At this time, almost all of West Turkestan (Maverannahr) was invaded by nomadic Uzbeks of Shaybani Khan, who were killing all the descendants of Timur the Great and Chagatai Khan.  Sultan Said Khan saved his life when he moved to Kashgar with his nobles.  In 1516, he concluded a peace agreement with his older brother Mansur Khan, the moghul khan of Chalish and Turpan (Uyghurstan), who died in 1543.  As a result, the eastern part of the settled country south and partly north of Tangri-Tagh joined his state, including the cities of Bai, Kucha, Chalish (Karashahr), Urum (Urumchi), Turpan, Kumul, and Shazhou (Dunhuang), representing those lands of former Uyghuria (856–1335) that were known as the Fifth Ulus of the Mongol Empire in the middle of the thirteenth century, because the former ruler of Uyghuria, idikut Baurchuk Art Tekin married Altun Begi, the daughter of Genghis Khan, and was declared by Genghis as his fifth son in 1211.

Relations between Yarkand Khanate and Ming dynasty China were not developed, although the far eastern boundaries of Yarkand reached the Jiayuguan Pass at the western end of the Great Wall of China due to holy expeditions of Mansur Khan, including expeditions against the Sarigh Uyghurs –  Yellow Uyghurs or Uyghurs of yellow religion, called Yugurs, who worshipped Tibetan Buddhism and took refuge in Gansu province of Ming China in 1529, fleeing the holy warriors of Mansur Khan.  This situation can be partly explained by the full extinction of Silk Road trade by this time.

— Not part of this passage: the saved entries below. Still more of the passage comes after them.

-- ==== Sys2Proof/Tests/Slice0.lean ====
section
/-!
SUPPORT. Tests whose expected results come from spec/, and for every obligation with hypotheses a state that meets them.
-/

namespace Sys2Proof.Tests

open Sys2Proof.Machine

/-! ## Well-formedness: an ill-formed word for each check of 30_encoding.md R57 -/

theorem test_wf_refuses_unit : (OpFields.mk 0b11#2 0x0#4 0b00#2 0x00#8).illegality = some .unitReserved := by decide
theorem test_wf_refuses_sr_fn : (OpFields.mk 0b00#2 0x9#4 0b00#2 0x00#8).illegality = some .srFnReserved := by decide
theorem test_wf_refuses_fr_fn : (OpFields.mk 0b01#2 0x5#4 0b00#2 0x00#8).illegality = some .frFnReserved := by decide
theorem test_wf_refuses_im_fn : (OpFields.mk 0b10#2 0x6#4 0b00#2 0x00#8).illegality = some .imFnReserved := by decide
theorem test_wf_refuses_src : (OpFields.mk 0b10#2 0x2#4 0b11#2 0x00#8).illegality = some .srcReserved := by decide
theorem test_wf_refuses_src_not_zero : (OpFields.mk 0b00#2 0x0#4 0b01#2 0x00#8).illegality = some .srcNotZero := by decide
theorem test_wf_refuses_imm8 : (OpFields.mk 0b00#2 0x1#4 0b00#2 0x01#8).illegality = some .imm8NotZero := by decide
theorem test_wf_accepts_load : (OpFields.mk 0b10#2 0x4#4 0b00#2 0xFF#8).wellFormed = true := by decide

/-! ## Decoding: the words of 30_encoding.md R63, bit 15 first -/

theorem test_decode_srLoad : decode 0b0000000001001011#16 = .ok (.srLoad 0x4B#8) := by decide
theorem test_decode_srRaw : decode 0b0000010000000000#16 = .ok .srRaw := by decide
theorem test_decode_srValid : decode 0b0000100000000000#16 = .ok .srValid := by decide
theorem test_decode_srDr : decode 0b0000110000000000#16 = .ok .srDr := by decide
theorem test_decode_srDs : decode 0b0001000000000000#16 = .ok .srDs := by decide
theorem test_decode_srRt : decode 0b0001010000000000#16 = .ok .srRt := by decide
theorem test_decode_srPipe : decode 0b0001100000000000#16 = .ok .srPipe := by decide
theorem test_decode_srTxf : decode 0b0001110000000000#16 = .ok .srTxf := by decide
theorem test_decode_srReport : decode 0b0010000000000000#16 = .ok .srReport := by decide
theorem test_decode_frLoad : decode 0b0100000000110011#16 = .ok (.frLoad 0x33#8) := by decide
theorem test_decode_frTxFull : decode 0b0100010000000000#16 = .ok .frTxFull := by decide
theorem test_decode_frTxEmpty : decode 0b0100100000000000#16 = .ok .frTxEmpty := by decide
theorem test_decode_frRxFull : decode 0b0100110000000000#16 = .ok .frRxFull := by decide
theorem test_decode_frRxEmpty : decode 0b0101000000000000#16 = .ok .frRxEmpty := by decide
theorem test_decode_imEmpty : decode 0b1000000000000000#16 = .ok .imEmpty := by decide
theorem test_decode_imAll : decode 0b1000010000000000#16 = .ok .imAll := by decide
theorem test_decode_imWithTf : decode 0b1000100000000000#16 = .ok .imWithTf := by decide
theorem test_decode_imWithTo : decode 0b1000100100000000#16 = .ok .imWithTo := by decide
theorem test_decode_imWithDr : decode 0b1000101000000000#16 = .ok .imWithDr := by decide
theorem test_decode_imContainsTf : decode 0b1000110000000000#16 = .ok .imContainsTf := by decide
theorem test_decode_imContainsTo : decode 0b1000110100000000#16 = .ok .imContainsTo := by decide
theorem test_decode_imContainsDr : decode 0b1000111000000000#16 = .ok .imContainsDr := by decide
theorem test_decode_imLoad : decode 0b1001000001011010#16 = .ok (.imLoad 0x5A#8) := by decide
theorem test_decode_imRaw : decode 0b1001010000000000#16 = .ok .imRaw := by decide

/-- The illegal words of 95_test_vectors.md section 2.4. -/
theorem test_decode_illegal :
    [0xC000#16, 0x2400#16, 0x5400#16, 0x9800#16, 0x8B00#16, 0x8F00#16, 0x0401#16, 0x0100#16, 0x9100#16, 0x8001#16].map decode =
      [.error .unitReserved, .error .srFnReserved, .error .frFnReserved, .error .imFnReserved, .error .srcReserved,
       .error .srcReserved, .error .imm8NotZero, .error .srcNotZero, .error .srcNotZero, .error .imm8NotZero] := by decide

theorem test_decodeTableWord : decodeTableWord 16 0x8E00 = some .imContainsDr := by decide

/-! ## The states the tests start from -/

/-- Every holding register loaded, nothing faulted. -/
def loaded (sr fr mr : Byte) : State :=
  { State.reset with sr := sr, fr := fr, mr := mr, srDef := true, frDef := true, mrDef := true }
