-- ==== Sys2Proof/Decode.lean ====
section
/-! DEFINITION. The decoder of the notional word (spec/30_encoding.md R61 to R64), total over all 2^27 words and
refusing by name; after it the encoder, written from the same tables, and the rows of spec/opcode_table.json. -/

namespace Sys2Proof

/-- Why a word has no meaning (30_encoding.md R63). -/
inductive WordRefusal where
  /-- `refuse(reserved_kind)`: `KIND` is `110` or `111`. -/
  | reservedKind
  /-- `refuse(nonzero_unused_field)`: a field marked "must be" zero is not. -/
  | nonzeroUnusedField
deriving DecidableEq, Repr

/-- What the decoder answers for a word. -/
inductive Decoded where
  | instr (i : Instr)
  | refused (r : WordRefusal)
deriving DecidableEq, Repr

/-- The fields of a word: `KIND = w[26:24]`, `ADDR = w[23:8]`, `DATA = w[7:0]` (30_encoding.md R61). -/
def fieldsOf (w : Word) : OpFields where
  kind := w.extractLsb' 24 3
  addr := w.extractLsb' 8 16
  data := w.extractLsb' 0 8

/-- The word of given fields: `KIND << 24 | ADDR << 8 | DATA` (30_encoding.md R61). -/
def wordOf (f : OpFields) : Word :=
  f.kind ++ f.addr ++ f.data

/-- An operation without operands: both other fields must be zero (30_encoding.md R62). -/
def decodeBare (f : OpFields) (i : Instr) : Decoded :=
  if f.addr = 0#16 ∧ f.data = 0#8 then .instr i else .refused .nonzeroUnusedField

/-- The `KIND` table of 30_encoding.md R62, row by row. -/
def decodeFields (f : OpFields) : Decoded :=
  if f.kind = 0b000#3 then
    if f.data = 0#8 then .instr (.rd f.addr) else .refused .nonzeroUnusedField
  else if f.kind = 0b001#3 then .instr (.wr f.addr f.data)
  else if f.kind = 0b010#3 then decodeBare f .fb
  else if f.kind = 0b011#3 then decodeBare f .rst
  else if f.kind = 0b100#3 then decodeBare f .init
  else if f.kind = 0b101#3 then decodeBare f .close
  else .refused .reservedKind

/-- The decoder: total over every word (30_encoding.md R63), no extension, scaling or sign (R64). -/
def decode (w : Word) : Decoded :=
  decodeFields (fieldsOf w)

/-- The instruction that the decoder reads from a word given as a number, bit 0 its least significant bit. A number
whose low `nbits` bits do not fit in 27 bits is no word of format T (30_encoding.md R68), so none (DESIGN CHOICE,
safe, log 14). -/
def decodeTableWord (nbits w : Nat) : Option Instr :=
  if w % 2 ^ nbits < 2 ^ 27 then
    match decode (BitVec.ofNat 27 (w % 2 ^ nbits)) with
    | .instr i => some i
    | .refused _ => none
  else none

/-- The fields of an operation's word, from the table of 30_encoding.md R62. -/
def encodeFields : Instr → OpFields
  | .rd a => ⟨0b000#3, a, 0#8⟩
  | .wr a v => ⟨0b001#3, a, v⟩
  | .fb => ⟨0b010#3, 0#16, 0#8⟩
  | .rst => ⟨0b011#3, 0#16, 0#8⟩
  | .init => ⟨0b100#3, 0#16, 0#8⟩
  | .close => ⟨0b101#3, 0#16, 0#8⟩

/-- The encoder: the word of an operation (30_encoding.md R61, R62, R69). -/
def encode (i : Instr) : Word :=
  wordOf (encodeFields i)

/-- One row of spec/opcode_table.json: a word stands for the row's operation iff `w &&& mask = bits`. -/
structure OpcodeRow where
  mnemonic : String
  bits : Word
  mask : Word
deriving DecidableEq, Repr

/-- The row of spec/opcode_table.json for each operation. -/
def opcodeRow : Instr → OpcodeRow
  | .rd _ => ⟨"RD", 0x0000000#27, 0x70000FF#27⟩
  | .wr _ _ => ⟨"WR", 0x1000000#27, 0x7000000#27⟩
  | .fb => ⟨"FB", 0x2000000#27, 0x7FFFFFF#27⟩
  | .rst => ⟨"RST", 0x3000000#27, 0x7FFFFFF#27⟩
  | .init => ⟨"INIT", 0x4000000#27, 0x7FFFFFF#27⟩
  | .close => ⟨"CLOSE", 0x5000000#27, 0x7FFFFFF#27⟩

/-- spec/opcode_table.json, row by row. -/
def opcodeTable : List OpcodeRow :=
  [opcodeRow (.rd 0#16), opcodeRow (.wr 0#16 0#8), opcodeRow .fb, opcodeRow .rst, opcodeRow .init, opcodeRow .close]

end Sys2Proof
end

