-- ==== Sys2Proof/Machine/ResetValues.lean ====
section
/-! DEFINITION. The values a successful INIT leaves (spec/10_state.md R37, 42_lifecycle.md R112). -/

namespace Sys2Proof.Machine

/-- `RESET_CFG` (00_scope.md R5, 10_state.md R37), byte 0 first. The spec takes these literals as normative though its
source calls them unaudited (92_eei_decisions.md D20, log 19). -/
def resetCfg : Vector Byte 8 :=
  #v[0xFA#8, 0xDF#8, 0x3E#8, 0x04#8, 0x04#8, 0x00#8, 0x00#8, 0x00#8]

/-- The events of a successful INIT in the order of 42_lifecycle.md R112 (log 18). -/
def initEvents (p : Config.Params) : List Event :=
  [.create, .setIrq p.irqLine, .setDma p.defaultDma, .setBase p.baseAddr, .detach, .register]

end Sys2Proof.Machine
end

  Before his death during almost 20 years of ruling he united all the settled country south of Tangri Tagh, from Kashgar to Kumul, into one centralized state- Yarkand Khanate with a population of the same origin and language. Also such mountainous regions as Kashmir and Bolor became dependencies of Yarkand Khanate, paid tributes and struck silver and golder coins under name "Abul Fath Sultan Said Khan Ghazi". The contemporary writer dughlat amir Mirza Muhammad Haidar stated that it was a time when the Power of Tyranny (the rule of Mirza Abu Bakr) had been changed to the Power of Law and Order during the rule of Sultan Said Khan. Theft of property was considered a high crime and was subject to severe punishment, including execution. Peasants were encouraged to leave their tools in the fields after work, and household owners to keep the doors of their houses unlocked. Foreign traders, upon arrival to any town, could leave their luggage dumped directly on the road and, after taking a rest for several days and returning, they could find their goods in the same place – safe and untouched.

Said Khan had a close relationship with Babur, his cousin and founder of the Mughal Empire across the Himalayas and Karakoram Range from the Yashkent Khanate.

Sultan Said Khan is sometime mentioned with title of Ghazi for his military expeditions. The reign of Sultan Said Khan was heavily influenced by the khojas.

His reign included a campaign in Bolor in 1527–1528 with his son Rashid and Mirza Muhammad Haidar in the command of troops, and a raid into Badakhshan in 1529 upon the request of its inhabitants, who temporarily were left without ruler when sick Babur recalled his eldest son Humayun Mirza from Badakhshan (ruled Badakhshan in 1520–1528) to Agra to be his successor in case of his death and who  recognized Sultan Said Khan rights on Badakhshan as a grandson of Shah Begum. When Sultan Said Khan came to Badakhshan he found that youngest son of Babur Hindal Mirza was already sitting in Zafar fortress, capital of Badakhshan, while Mirza Muhammad Haidar, who was sent to Badakhshan in advance with troops, was besieging the fortress. The siege of the Zafar fortress lasted 3 months during which Babur assembled State Council in Agra and it was decided on it to avoid a war between Moghul Empire and Yarkent Khanate, Hindal Mirza was recalled to Agra and Suleiman Shah, son of the former ruler of Badakhshan Mirza Wais Khan, who died in 1520 and was a son of Timurid Sultan Mahmud Mirza and Sultan Nigar Khanum, daughter of Yunus Khan and Shah Begum, was restored as a lawful ruler of Badakhshan.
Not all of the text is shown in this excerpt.